WORKING DATA →
-- ==== Sys2Proof/Safety.lean ====
section
/-! DEFINITION. The terms the statements use: the invariant of the state, what the block faces next, what an
outside reader sees of a run (70_reset_and_hazards.md R154), and a safe run. -/

namespace Sys2Proof.Machine

/-- Nothing has been collected: both buffers empty, every parse result 0 (R25, R26). -/
def State.Cleared (s : State) : Prop := s.raw = [] ∧ s.plain = [] ∧ s.parsed = .clear

/-- Bytes are being collected: the buffer begins with the start token, holds no end token and is not full
(R110, R112), and there is no parse result yet (R25, R26). -/
def State.Collecting (s : State) : Prop :=
  s.raw.head? = some rspStart ∧ frameEnd ∉ s.raw ∧ s.raw.length < s.params.rxMax
    ∧ s.plain = [] ∧ s.parsed = .clear

/-- What each way of ending says of the raw bytes (R110 to R112). -/
def EndedBy (rxMax : Nat) (raw : List Byte) : RxEnd → Prop
  | .none       => False
  | .term       => raw.head? = some rspStart ∧ raw.getLast? = some frameEnd ∧ frameEnd ∉ raw.dropLast
                    ∧ raw.length ≤ rxMax
  | .full       => raw.head? = some rspStart ∧ frameEnd ∉ raw ∧ raw.length = rxMax
  | .tmoSync    => raw = []
  | .tmoCollect => raw.head? = some rspStart ∧ frameEnd ∉ raw ∧ raw.length < rxMax

/-- A frame has been parsed: the plain bytes are the raw bytes de-stuffed (R25), and the results are their parse
under the id that was expected when collection ended (R113, R122). -/
def State.Parsed (s : State) : Prop :=
  s.plain = (destuff s.raw).1 ∧ EndedBy s.params.rxMax s.raw s.parsed.rxEnd
    ∧ ∃ v, s.parsed = parseFrame s.params v s.parsed.rxEnd s.raw

/-- What each phase of the frame reader says of its buffers and results (R18, R24 to R26). -/
def State.ReaderInv (s : State) : Prop :=
  match s.rxState with
  | .idle    => s.Cleared
  | .sync    => s.Cleared
  | .collect => s.Collecting
  | .done    => s.Parsed

/-- `ds_valid` says that `ds_last` is the byte the decoder emitted last, and no marker is pending then (R17). -/
def State.DecoderInv (s : State) : Prop :=
  s.dsValid = true → s.dsOut.getLast? = some s.dsLast ∧ s.dsEsc = false

/-- The invariant of the block's state. -/
def State.Inv (s : State) : Prop := s.ReaderInv ∧ s.DecoderInv

/-- The next thing the block does is the access `a`, which it accepts; `rest` waits after it. -/
def State.Faces (s : State) (a : Access) (rest : List HostEvent) : Prop :=
  s.inReset = false ∧ s.pending = .access a :: rest

/-- The next thing the block does is the command `i`. -/
def State.FacesCommand (s : State) (i : Instr) : Prop :=
  ∃ w rest, s.Faces (commandAccess w) rest ∧ decode w = .ok i

/-- The next thing the block does is to come out of reset. -/
def State.LeavesReset (s : State) : Prop :=
  s.inReset = true ∧ ∃ rest, s.pending = .resetLevel false :: rest

/-- What a run shows (R154): every word of the register space, the two output lists, the results of the
accesses. It says nothing of time, the channel or what the host did with irq. -/
structure Observation where
  words     : List Word
  txOut     : List Byte
  dsOut     : List Byte
  responses : List Response
deriving DecidableEq, Repr

/-- The observation of a state (R154). -/
def State.observe (s : State) : Observation where
  words     := (List.range 1024).map fun k => s.readWord (BitVec.ofNat 12 (4 * k))
  txOut     := s.txOut
  dsOut     := s.dsOut
  responses := s.responses

/-- A step is safe when the host does not access the block while reset is asserted (R146, I16). It is the one
duty whose breach leaves a step without an outcome (R130, R153). -/
def State.SafeStep (s : State) : Prop :=
  s.inReset = true → ∀ a rest, s.pending ≠ .access a :: rest

end Sys2Proof.Machine
end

REQUIRED WORK → Nothing but the lines from the start of the data above through the line with "raw.length < rxMax" should appear in your answer, copied exactly.

TASK OUTPUT →
-- ==== Sys2Proof/Safety.lean ====
section
/-! DEFINITION. The terms the statements use: the invariant of the state, what the block faces next, what an
outside reader sees of a run (70_reset_and_hazards.md R154), and a safe run. -/

namespace Sys2Proof.Machine

/-- Nothing has been collected: both buffers empty, every parse result 0 (R25, R26). -/
def State.Cleared (s : State) : Prop := s.raw = [] ∧ s.plain = [] ∧ s.parsed = .clear

/-- Bytes are being collected: the buffer begins with the start token, holds no end token and is not full
(R110, R112), and there is no parse result yet (R25, R26). -/
def State.Collecting (s : State) : Prop :=
  s.raw.head? = some rspStart ∧ frameEnd ∉ s.raw ∧ s.raw.length < s.params.rxMax
    ∧ s.plain = [] ∧ s.parsed = .clear

/-- What each way of ending says of the raw bytes (R110 to R112). -/
def EndedBy (rxMax : Nat) (raw : List Byte) : RxEnd → Prop
  | .none       => False
  | .term       => raw.head? = some rspStart ∧ raw.getLast? = some frameEnd ∧ frameEnd ∉ raw.dropLast
                    ∧ raw.length ≤ rxMax
  | .full       => raw.head? = some rspStart ∧ frameEnd ∉ raw ∧ raw.length = rxMax
  | .tmoSync    => raw = []
  | .tmoCollect => raw.head? = some rspStart ∧ frameEnd ∉ raw ∧ raw.length < rxMax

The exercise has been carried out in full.